Washington

New Blood for the Old Line

Mikulski, center, is retiring. (image via Flickr)

Come November, the race to replace retiring Democratic Sen. Barbara Mikulski will feature an inevitable Democrat and a hapless Republican. But for the next 14 weeks leading up to the Democratic primary, it’s one of the most fascinating contests out there — a battle that breaks simultaneously along racial and geographic lines, made all the more complex by two concurrent elections guaranteed to boost turnout.

The fight between Reps. Chris Van Hollen and Donna Edwards is neck and neck: A Gonzales Research & Marketing Strategies survey released Tuesday shows Van Hollen leading by a statistically insignificant 38 percent to 36 percent margin.

Regardless of the nominee, the race already indicates the historic shift in Maryland politics: Whether Van Hollen, of Montgomery County, or Edwards, of Prince George’s County, emerges as the winner, Maryland will be in a position to elect its first senator from the D.C. suburbs in a century. It will be the second major Democratic primary in a row — after the 2014 gubernatorial contest — in which the prime players were from the District, not Baltimore.

But Baltimore still matters, and both Van Hollen and Edwards are struggling to introduce themselves to voters on the other end of the BW Parkway. Voters in Baltimore City and Baltimore, Howard and Anne Arundel Counties will account for between 44 percent and 48 percent of the Democratic electorate, based on results of the 2014 gubernatorial primary and the 2008 presidential primary.

(Rep. Elijah Cummings, of Baltimore, hasn’t formally ruled out a run, though he has just two weeks until the Feb. 3 filing deadline to make his decision and most observers think he’ll sit this one out. As evidence of Baltimore’s importance, earlier surveys have showed Cummings easily outpacing both Van Hollen and Edwards, based on his strength in his home turf.)

Van Hollen has already begun running ads in the Baltimore media market; Edwards backers such as EMILY’s List have concentrated their own ad buys in the same market. Neither has gone on air in the D.C. area, where voters in Montgomery and Prince George’s counties will account for about 18 percent of the vote each.

The remaining 18 counties, from conservative Western Maryland, the Eastern Shore and Southern Maryland will combine to account for another 20 percent.

Complicating the turnout picture are four other elections that will happen the same day Democrats pick a Senate nominee: April 26 is also Maryland’s presidential primary, the day Baltimore voters pick a new mayoral nominee, and the day voters pick nominees for Van Hollen’s and Edwards’ House seats.

The turnout difference between a contested presidential year and a non-presidential year is stark: In 2014, about 485,000 Democrats showed up to pick a gubernatorial candidate; in 2008, at the height of the fight between Hillary Clinton and Barack Obama, 1.2 million turned out to vote. With Sen.
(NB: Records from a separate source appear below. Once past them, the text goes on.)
-- ==== Sys2Proof/Machine/RegTable.lean ====
section
/-! DEFINITION. The register tables as data: for every register its offset, members and fields with the access code
(R16, Table 0.7) and the reset value the manual gives. Field order is that of the manual's rows. -/

namespace Sys2Proof.Machine

/-- Access codes of Table 0.7 (R16). -/
inductive Access where
  | ro | rw | w1c | w1s | rc | wo | wk
deriving DecidableEq, Repr

/-- One field: its place, its access code, its reset value, and whether a command of its own row acts on it (such a
field is left alone by REGISTER_WRITE). -/
structure FldDesc where
  fld : Fld
  acc : Access
  reset : Nat
  own : Bool
deriving DecidableEq, Repr

/-- One register: the offset of its first member, the number and stride of the members, the 64-bit words of each,
the view selector that chooses the instance shown (0: none, R605), whether the physical function's host driver may
write it, whether it is itself a view selector, and its fields. -/
structure RegDesc where
  off : Nat
  count : Nat
  stride : Nat
  words : Nat
  sel : Nat
  hostW : Bool
  isSel : Bool
  fields : List FldDesc
deriving DecidableEq, Repr

/-- The ident registers. -/
def regsIdent0 : List RegDesc := [
  ⟨Reg.IDENT_PART, 1, 8, 1, 0, false, false,
    [⟨.IDENT_PART_PART_CODE, .ro, 8, false⟩, ⟨.IDENT_PART_STEP_MINOR, .ro, 0, false⟩, ⟨.IDENT_PART_STEP_MAJOR, .ro, 1, false⟩, ⟨.IDENT_PART_SUBSOIL_GIB, .ro, 0x480, false⟩, ⟨.IDENT_PART_COOLING, .ro, 1, false⟩]⟩,
  ⟨Reg.IDENT_SERIAL_0, 1, 8, 1, 0, false, false,
    [⟨.IDENT_SERIAL_0_SERIAL_LO, .ro, 0, false⟩]⟩,
  ⟨Reg.IDENT_SERIAL_1, 1, 8, 1, 0, false, false,
    [⟨.IDENT_SERIAL_1_SERIAL_HI, .ro, 0, false⟩]⟩,
  ⟨Reg.IDENT_FW, 1, 8, 1, 0, false, false,
    [⟨.IDENT_FW_MAJOR, .ro, 0, false⟩, ⟨.IDENT_FW_MINOR, .ro, 0, false⟩, ⟨.IDENT_FW_BANK, .ro, 0, false⟩]⟩]

/-- The ident block. -/
def regsIdent : List RegDesc := regsIdent0

/-- The unit registers. -/
def regsUnit0 : List RegDesc := [
  ⟨Reg.UNIT_ID, 1, 8, 1, 0, false, false,
    [⟨.UNIT_ID_UID, .ro, 0, false⟩]⟩,
  ⟨Reg.UNIT_STATUS, 1, 8, 1, 0, false, false,
    [⟨.UNIT_STATUS_STATE, .ro, 0, false⟩, ⟨.UNIT_STATUS_CUR_PLANE, .ro, 0, false⟩, ⟨.UNIT_STATUS_CUR_EPOCH, .ro, 0, false⟩, ⟨.UNIT_STATUS_STATIC_ACTIVE, .ro, 1, false⟩, ⟨.UNIT_STATUS_ENG_BUSY, .ro, 0, false⟩, ⟨.UNIT_STATUS_PLANE_VALID, .ro, 0, false⟩]⟩,
  ⟨Reg.UNIT_CTRL, 1, 8, 1, 0, false, false,
    [⟨.UNIT_CTRL_HALT, .rw, 0, true⟩, ⟨.UNIT_CTRL_OFFLINE, .rw, 0, true⟩]⟩,
  ⟨Reg.SEQ_MODE, 1, 8, 1, 0, false, false,
    [⟨.SEQ_MODE_FORCE_STATIC, .rw, 1, true⟩, ⟨.SEQ_MODE_STATIC_ACTIVE, .ro, 1, false⟩, ⟨.SEQ_MODE_PEND, .ro, 0, false⟩]⟩,
  ⟨Reg.UNIT_PLANE_MAP, 1, 8, 1, 0, false, false,
    [⟨.UNIT_PLANE_MAP_CTX_0, .ro, 0, false⟩, ⟨.UNIT_PLANE_MAP_CTX_1, .ro, 0, false⟩, ⟨.UNIT_PLANE_MAP_CTX_2, .ro, 0, false⟩, ⟨.UNIT_PLANE_MAP_CTX_3, .ro, 0, false⟩, ⟨.UNIT_PLANE_MAP_CTX_4, .ro, 0, false⟩, ⟨.UNIT_PLANE_MAP_CTX_5, .ro, 0, false⟩, ⟨.UNIT_PLANE_MAP_CTX_6, .ro, 0, false⟩, ⟨.UNIT_PLANE_MAP_CTX_7, .ro, 0, false⟩]⟩,
  ⟨Reg.UNIT_VIEW_PLANE, 1, 8, 1, 0, false, true,
    [⟨.UNIT_VIEW_PLANE_VIEW, .rw, 0, false⟩]⟩,
  ⟨Reg.SEQ_PC, 1, 8, 1, Reg.UNIT_VIEW_PLANE, false, false,
    [⟨.SEQ_PC_PC, .ro, 0, false⟩, ⟨.SEQ_PC_IN_RUN, .ro, 0, false⟩, ⟨.SEQ_PC_RUNS, .ro, 0, false⟩]⟩,
  ⟨Reg.SEQ_PRED, 1, 8, 1, Reg.UNIT_VIEW_PLANE, false, false,
    [⟨.SEQ_PRED_PRED, .ro, 0, false⟩]⟩,
  ⟨Reg.SEQ_SHAPE_WAIT, 1, 8, 1, 0, false, false,
    [⟨.SEQ_SHAPE_WAIT_WAIT_US, .rw, 0x3e8, false⟩]⟩,
  ⟨Reg.UNIT_CLK, 1, 8, 1, 0, false, false,
    [⟨.UNIT_CLK_FREQ_MHZ, .ro, 0x258, false⟩, ⟨.UNIT_CLK_TARGET_MHZ, .ro, 0x258, false⟩, ⟨.UNIT_CLK_VOLT_MV, .ro, 0, false⟩, ⟨.UNIT_CLK_STRETCHING, .ro, 0, false⟩]⟩,
  ⟨Reg.UNIT_STRETCH, 1, 8, 1, 0, false, false,
    [⟨.UNIT_STRETCH_STRETCHED, .rc, 0, false⟩]⟩,
  ⟨Reg.UNIT_FAULT, 1, 8, 1, 0, false, false,
    [⟨.UNIT_FAULT_FLAGS, .w1c, 0, false⟩]⟩]

def regsUnit1 : List RegDesc := [
  ⟨Reg.UNIT_FAULT_INFO, 1, 8, 1, 0, false, false,
    [⟨.UNIT_FAULT_INFO_PLANE, .ro, 0, false⟩, ⟨.UNIT_FAULT_INFO_ENTRY, .ro, 0, false⟩, ⟨.UNIT_FAULT_INFO_CTR, .ro, 0, false⟩, ⟨.UNIT_FAULT_INFO_PORT, .ro, 0, false⟩, ⟨.UNIT_FAULT_INFO_VALUE, .ro, 0, false⟩]⟩,
  ⟨Reg.UNIT_CATCHES, 1, 8, 1, 0, false, false,
    [⟨.UNIT_CATCHES_COUNT, .ro, 0, false⟩]⟩,
  ⟨Reg.UNIT_NULL_CATCHES, 1, 8, 1, 0, false, false,
    [⟨.UNIT_NULL_CATCHES_COUNT, .ro, 0, false⟩]⟩,
  ⟨Reg.UNIT_STALL_INPUT, 1, 8, 1, 0, false, false,
    [⟨.UNIT_STALL_INPUT_COUNT, .ro, 0, false⟩]⟩,
  ⟨Reg.UNIT_STALL_CREDIT, 1, 8, 1, 0, false, false,
    [⟨.UNIT_STALL_CREDIT_COUNT, .ro, 0, false⟩]⟩,
  ⟨Reg.UNIT_STALL_SHAPE, 1, 8, 1, 0, false, false,
    [⟨.UNIT_STALL_SHAPE_COUNT, .ro, 0, false⟩]⟩,
  ⟨Reg.UNIT_STALE_DROP, 1, 8, 1, 0, false, false,
    [⟨.UNIT_STALE_DROP_COUNT, .ro, 0, false⟩]⟩,
  ⟨Reg.UNIT_EARLY_HOLD, 1, 8, 1, 0, false, false,
    [⟨.UNIT_EARLY_HOLD_COUNT, .ro, 0, false⟩]⟩,
  ⟨Reg.UNIT_NUMCTL, 1, 8, 1, Reg.UNIT_VIEW_PLANE, false, false,
    [⟨.UNIT_NUMCTL_NUMCTL, .ro, 0, false⟩]⟩,
  ⟨Reg.UNIT_NUM_FLAGS, 1, 8, 1, 0, false, false,
    [⟨.UNIT_NUM_FLAGS_ACC_OVF, .w1c, 0, false⟩, ⟨.UNIT_NUM_FLAGS_NARROW_SAT, .w1c, 0, false⟩, ⟨.UNIT_NUM_FLAGS_NARROW_INF, .w1c, 0, false⟩, ⟨.UNIT_NUM_FLAGS_NAN_GEN, .w1c, 0, false⟩, ⟨.UNIT_NUM_FLAGS_SCALE_NAN, .w1c, 0, false⟩, ⟨.UNIT_NUM_FLAGS_UNDERFLOW, .w1c, 0, false⟩, ⟨.UNIT_NUM_FLAGS_STAT_CLAMP, .w1c, 0, false⟩]⟩,
  ⟨Reg.UNIT_ACC_OVF, 1, 8, 1, 0, false, false,
    [⟨.UNIT_ACC_OVF_COUNT, .ro, 0, false⟩]⟩,
  ⟨Reg.UNIT_SFN_FTZ, 1, 8, 1, 0, false, false,
    [⟨.UNIT_SFN_FTZ_COUNT, .ro, 0, false⟩]⟩]

def regsUnit2 : List RegDesc := [
  ⟨Reg.UNIT_SFN_INFO, 1, 8, 1, 0, false, false,
    [⟨.UNIT_SFN_INFO_TABLE_REV, .ro, 1, false⟩, ⟨.UNIT_SFN_INFO_MP_SLOTS, .ro, 6, false⟩, ⟨.UNIT_SFN_INFO_EPI_SLOTS, .ro, 4, false⟩]⟩,
  ⟨Reg.UNIT_STAT_CLAMP, 1, 8, 1, 0, false, false,
    [⟨.UNIT_STAT_CLAMP_COUNT, .ro, 0, false⟩]⟩,
  ⟨Reg.UNIT_FOLD_CTRL, 1, 8, 1, 0, false, false,
    [⟨.UNIT_FOLD_CTRL_COUNT, .rw, 0, false⟩, ⟨.UNIT_FOLD_CTRL_YIELD, .rw, 0x40, false⟩, ⟨.UNIT_FOLD_CTRL_CUR, .ro, 0, false⟩, ⟨.UNIT_FOLD_CTRL_COMMIT, .w1s, 0, true⟩, ⟨.UNIT_FOLD_CTRL_PEND, .ro, 0, false⟩]⟩,
  ⟨Reg.UNIT_FOLD, 8, 8, 1, 0, false, false,
    [⟨.UNIT_FOLD_PLANE, .rw, 0, false⟩, ⟨.UNIT_FOLD_BEATS, .rw, 0, false⟩]⟩,
  ⟨Reg.UNIT_PLANE_EPOCH, 1, 8, 1, 0, false, false,
    [⟨.UNIT_PLANE_EPOCH_EPOCH_0, .ro, 0, false⟩, ⟨.UNIT_PLANE_EPOCH_EPOCH_1, .ro, 0, false⟩, ⟨.UNIT_PLANE_EPOCH_EPOCH_2, .ro, 0, false⟩, ⟨.UNIT_PLANE_EPOCH_EPOCH_3, .ro, 0, false⟩, ⟨.UNIT_PLANE_EPOCH_EPOCH_4, .ro, 0, false⟩, ⟨.UNIT_PLANE_EPOCH_EPOCH_5, .ro, 0, false⟩, ⟨.UNIT_PLANE_EPOCH_EPOCH_6, .ro, 0, false⟩, ⟨.UNIT_PLANE_EPOCH_EPOCH_7, .ro, 0, false⟩]⟩,
  ⟨Reg.UNIT_WAVE, 1, 8, 1, Reg.UNIT_VIEW_PLANE, false, false,
    [⟨.UNIT_WAVE_ACTIVE_BANK, .ro, 0, false⟩, ⟨.UNIT_WAVE_IDLE_READY, .ro, 0, false⟩, ⟨.UNIT_WAVE_WAVE_PEND, .ro, 0, false⟩, ⟨.UNIT_WAVE_LIVE_IN, .ro, 0, false⟩, ⟨.UNIT_WAVE_MARK_IN, .ro, 0, false⟩]⟩,
  ⟨Reg.UNIT_CFG_SEL, 1, 8, 1, 0, false, true,
    [⟨.UNIT_CFG_SEL_PLANE, .rw, 0, false⟩, ⟨.UNIT_CFG_SEL_BANK, .rw, 0, false⟩, ⟨.UNIT_CFG_SEL_WORD, .rw, 0, false⟩]⟩,
  ⟨Reg.UNIT_CFG_DATA, 1, 8, 1, Reg.UNIT_CFG_SEL, false, false,
    [⟨.UNIT_CFG_DATA_DATA, .ro, 0, false⟩]⟩,
  ⟨Reg.UNIT_ABANDONED, 1, 8, 1, 0, false, false,
    [⟨.UNIT_ABANDONED_COUNT, .ro, 0, false⟩]⟩,
  ⟨Reg.UNIT_PLANE_NS, 8, 8, 1, 0, false, false,
    [⟨.UNIT_PLANE_NS_NS, .ro, 0, false⟩]⟩,
  ⟨Reg.SEQ_CTR, 16, 8, 1, Reg.UNIT_VIEW_PLANE, false, false,
    [⟨.SEQ_CTR_VALUE, .ro, 0, false⟩, ⟨.SEQ_CTR_LIMIT, .ro, 0, false⟩]⟩]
Bernie Sanders (I-Vt.) running a stronger than expected challenge to Clinton’s once-inevitable-seeming campaign, both Van Hollen’s and Edwards’ campaign are preparing for a bigger turnout.

Baltimore’s mayor’s race offers Edwards a clear advantage. The Gonzales survey shows Edwards running well ahead in the city, by a 50 percent to 24 percent margin.

The fight over Van Hollen’s congressional seat, on the other hand, gives him a bigger advantage back home. A crowded and well-funded Democratic primary will boost turnout, probably more than the lower-profile race to succeed Edwards. And Van Hollen leads in counties outside the Baltimore and D.C. regions by a margin almost identical to Edwards’ Baltimore edge; Van Hollen’s district extends north and west into Frederick County.

Both candidates earn more than 60 percent of the vote in their home counties.

Van Hollen, a former chairman of the Democratic Congressional Campaign Committee well-known to party donors around the country, has proven the better fundraiser, by far. Edwards angered some in the Democratic establishment when she ousted incumbent Democrat Al Wynn back in 2008, though what she lost in establishment support she’s making up with help from EMILY’s List. (Then again, Van Hollen’s campaign is getting better rates on ad time than outside groups, which means those groups would have to outspend him about 2-to-1 to achieve parity.)

The two candidates see eye to eye on just about every issue of significance in the race; both are die-hard progressives and one-time allies: Edwards was involved in the behind-the-scenes plot to vault Van Hollen up the ranks of House Democratic leadership. And while a Sanders campaign could pull out young liberals who might side with Edwards, both Edwards and Van Hollen publicly back Clinton in the presidential race.

Can Van Hollen make inroads with African American voters in Baltimore, while pressing his advantage in the rest of the state? Can Edwards’ outside help blunt Van Hollen’s financial advantage? Answer those questions, and you’ll know who Maryland’s next senator will be.